KOENIG Yvan (VALLAURIS, France) lundi 30 septembre 2013 16:56:07

Shane_Stanley · October 1, 2013, 2:07am

I wonder if that’s what you really meant to say. Seems to me they’re certainly effective in other languages, although the potential gain – and hence tipping point from advantageous to necessary – is obviously greater in high-level languages like AS.

McUsrII · October 1, 2013, 2:23am

And it saves programmer time too! -In using binarysearch, spares you from a lot l of steps to iterate over while debugging your code, compared to looking up elements one after the other.

ame · October 1, 2013, 8:43am

Hi Nigel,

Great routine!!! Very essential and fastest.

Many thanks for your contribution

Ame

DJ_Bazzie_Wazzie · October 1, 2013, 10:47am

If you look closely to Nigel’s code you’ll see that it’s not a binary search and he takes fully advantage of the fast underlying linear search from AS (contains) using some of the binary search technique. A binary search only works on ordered lists while Nigel’s approach doesn’t need a an ordered list which makes his code great. Instead of using the greater than and less than operators he’s using the contains and not contains operators instead.

Nigel_Garvey · October 1, 2013, 11:22am

It was six and a half years ago. I don’t even remember writing the handler.

But I broadly agree with the statement the context in which it was written ” that is, with regard to a search of a randomly ordered list. In this case, a binary search has repeatedly to ascertain if a value exists in one of two subranges of the list and home in on it there if it does or home in on it in the other subrange if it doesn’t. At the lowest level, the ascertaining can only be done with linear searches of the tested subranges, so a hit result may as well be returned directly from one of these. It just so happens that the several range extractions, subrange re-extractions, and sometimes overlapping low-level linear searches involved in repetitions of the AppleScript ‘. is in items . thru . of .’ are statistically faster than a linear search of the list at the AppleScript level. Obviously the actual time difference in any one case depends on whereabouts in the list the value occurs.

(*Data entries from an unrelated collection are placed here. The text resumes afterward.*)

/-- An AENCODE task has ended: its frame leaves, or a DTX or comfort-noise frame; the first half of a FRAME20 pair waits. -/
def Dev.encodeFrame (d : Dev) (x : Task) (payload : Option (List Byte)) : Dev :=
  let f := x.flock
  match d.mix f with
  | none => d
  | some s =>
    let (fmt, talker) := d.encodeOf x
    let v := mixFormat (d.mixEnt f) fmt
    let key := match talker with | some b => talkerKey b | none => commonKey fmt
    if fmFrame20 v && d.frameMix f x.media then d.setMix f { s with half := recSet s.half key x.media }
    else
      let media := if fmFrame20 v then x.media - 6 else x.media
      let d := d.setMix f { s with half := tabErase s.half key }
      let quiet := fmDtx v && decide (20 ≤ (tabFind s.quiet key).getD 0)
      match payload, quiet with
      | some bs, false => (d.audCount s.region 8 1).sendMix f fmt talker media false bs
      | _, _ => d.sendDtx f fmt talker media

/-- The end of a MIX that publishes nothing: a DTX or comfort-noise frame on every output stream; a spread flock's part is only
missing at the other members. -/
def Dev.mixLost (d : Dev) (x : Task) : Dev :=
  if (d.wide x.flock).isSome && partTask x then d
  else foldDev (d.mixStreams x.flock) (fun s d =>
    let pair := fmFrame20 (mixFormat (d.mixEnt x.flock) s.1)
    if pair && d.frameMix x.flock x.media then d else d.sendDtx x.flock s.1 s.2 (if pair then x.media - 6 else x.media)) d

/-- Release of a flock's MIX task. -/
def Dev.releaseMix (d : Dev) (f : Nat) : Dev :=
  match d.mix f with
  | none => d
  | some s =>
    match d.stdTemplate s.region Kd.mix with
    | none => d
    | some t =>
      (d.launch { kind := Kd.mix, flock := f, entry := f, media := d.beat, tmpl := t, cad := 6, region := some s.region,
                  tags := [mkTag f (mixBrood (d.mixEnt f)) Cl.talkers (d.beat % 2 ^ 32)] }).2

/-- The final mix of a spread flock for media beat m, released WIDE_LAG beats later: it waits on the PARTIALs (R322). -/
def Dev.releaseFinal (d : Dev) (f m : Nat) : Dev :=
  match d.wide f, d.mix f with
  | some e, some s =>
    match d.stdTemplate s.region Kd.mix with
    | none => d
    | some t =>
      (d.launch { kind := Kd.mix, flock := f, entry := f, media := m, tmpl := t, cad := 6, region := some s.region,
                  tags := (d.partFrom e).map (fun k => mkTag f ((dirBrood e + k) % 65536) Cl.aframe (m % 2 ^ 32)) }).2
  | _, _ => d

/-- Loudest-talker forwarding: whether it serves a flock (R340, R342). -/
def Dev.loudFlock (d : Dev) (f : Nat) : Bool := decide (6 ≤ d.stage) || d.pwr.loud.contains f

/-- The brood whose stream serves a leg's subscription to format k of a flock: the talker in place 0, for that talker's own leg the
one in place 1; none unless its CODEC is the format's (R342). -/
def Dev.loudBrood (d : Dev) (f k leg : Nat) : Option Nat :=
  match d.mix f with
  | none => none
  | some s =>
    let p0 := s.places.getD 0 none
    let own := match p0 with | some b => decide ((d.broodEnt b).f 0 13 0 = leg) | none => false
    match if own then s.places.getD 1 none else p0 with
    | none => none
    | some b =>
      let codec := match d.audOf b with | some e => aeCodec (d.audEnt e) | none => 7
      if codec = fmCodec (mixFormat (d.mixEnt f) k) then some b else none

/-- Every subscription to an output stream of a flock's mix, with its format and leg. -/
def Dev.mixReceivers (d : Dev) (f : Nat) : List (Nat × Nat × Nat) :=
  let e := d.mixEnt f
  (enabledFormats e).flatMap (fun k =>
    ((d.entries .fwd 1).filter (fun p => p.2.b 0 31 && decide (p.2.f 0 15 0 = (mixBrood e + k) % 65536))).map
      (fun p => (p.1, k, p.2.f 1 29 16)))

/-- An audio packet goes to the receivers that loudest-talker forwarding serves from its stream. -/
def Dev.loudest (d : Dev) (it : Item) : Dev :=
  foldDev (d.aud.mixes.filter (fun m => d.loudFlock m.1)) (fun m d =>
    foldDev ((d.mixReceivers m.1).filter (fun r => d.loudBrood m.1 r.2.1 r.2.2 == some it.md.brood))
      (fun r d => d.forwardTo r.1 it 0 0 true) d) d

/-- A mix that loudest-talker forwarding replaces: each receiver for whom no stream exists counts (R342; assumption 117). -/
def Dev.loudMissed (d : Dev) (f : Nat) : Dev :=
  d.cnt Reg.PWR_CNT_LO 2 ((d.mixReceivers f).filter (fun r => (d.loudBrood f r.2.1 r.2.2).isNone)).length

/-- An audio packet for its entry: placed in its jitter buffer, or its level taken once it has passed. -/
def Dev.audPacket (d : Dev) (it : Item) : Dev :=
  if it.md.kind ≠ 1 then d
  else
    let d := if 6 ≤ d.stage ∨ !d.pwr.loud.isEmpty then d.loudest it else d
    match d.audOf it.md.brood with
    | none => d
    | some e =>
      if aeClient (d.audEnt e) then
        match d.itemAuth it with
        | 1 => (d.refPayload it.uid).modAud e (fun s => { s with pkts := s.pkts ++ [{ uid := it.uid, base := it.md.level, dur := 0 }] })
        | 3 => d
        | _ => d.clientLevel e it
      else if (d.queue (aeQueue (d.audEnt e))).items.any (fun q => q.uid == it.uid) then d.audArrive e it
      else d

/-- A pending packet of a CLIENT_LEVEL entry is resolved. -/
def Dev.audResolved (d : Dev) (uid : Nat) (pass : Bool) : Dev :=
  foldDev (d.aud.ents.filter (fun x => aeClient (d.audEnt x.1) && x.2.pkts.any (fun p => p.uid == uid))) (fun x d =>
    match x.2.pkts.find? (fun p => p.uid == uid) with
    | none => d
    | some p =>
      let d := (d.modAud x.1 (fun s => { s with pkts := s.pkts.filter (fun q => q.uid != uid) })).derefPayload uid
      if pass then d.clientLevel x.1 { uid := uid, md := { level := p.base.toNat } } else d) d

/-! ### AUD_TAB and FLT_TAB -/

def audTabSize (t : Nat) : Nat := match t with | 0 => 16384 | 1 => 4096 | _ => 0

def Dev.audView (d : Dev) (t i : Nat) : Entry :=
  match t with
  | 0 =>
    let e := d.audEnt i
    match d.audio i with
    | none => e
    | some s =>
      let ch := d.entChan i
      let talking := match ch with | some (_, c) => c.talking | none => false
      let level := match ch with | some (_, c) => c.level | none => 508
      let rank := match ch with | some (_, c) => d.rankOf c d.beat | none => 508
      let sel := match d.mix (aeFlock e) with | some m => m.places.contains (some (aeBrood e)) | none => false
      let k := s.cnts
      { e with
        d4 := BitVec.ofNat 32 (s.depth * 2 ^ 23 + min 511 (max 0 s.p5.floor).toNat * 2 ^ 14 + s.chan.getD 0)
        d5 := BitVec.ofNat 32 (talking.toNat * 2 ^ 31 + sel.toNat * 2 ^ 30 + level * 2 ^ 21 + rank * 2 ^ 12)
        d6 := BitVec.ofNat 32 (k.getD 0 0 * 65536 + k.getD 1 0)
        d7 := BitVec.ofNat 32 (k.getD 2 0 * 65536 + k.getD 3 0) }
  | _ =>
    let e := d.mixEnt i
    match d.mix i with
    | none => e
    | some s =>
      let pl := fun k => match s.places.getD k none with | some b => b | none => 0xFFFF
      let w := fun k => BitVec.ofNat 32 (pl (2 * k + 1) * 65536 + pl (2 * k))
      { e with
        d3 := (e.setF 3 23 0 ((s.places.filterMap id).length * 2 ^ 20 + pl 0)).d3
        d4 := w 0, d5 := w 1, d6 := w 2, d7 := w 3 }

However, when dealing with a list known to be ordered, the criterion for each subrange selection is simply whether the sought value is less than or greater than the value at the current index. This kind of binary search, I agree, is possible and potentially effective in low-level languages. And by “low-level”, I’m thinking “assembler” rather than any intermediate language between this and AppleScript.

Shane_Stanley · October 1, 2013, 11:35am

Yes, I should have done you the courtesy of at least looking at the code :rolleyes: I saw “binary search” and assumed the classical binary search on sorted data.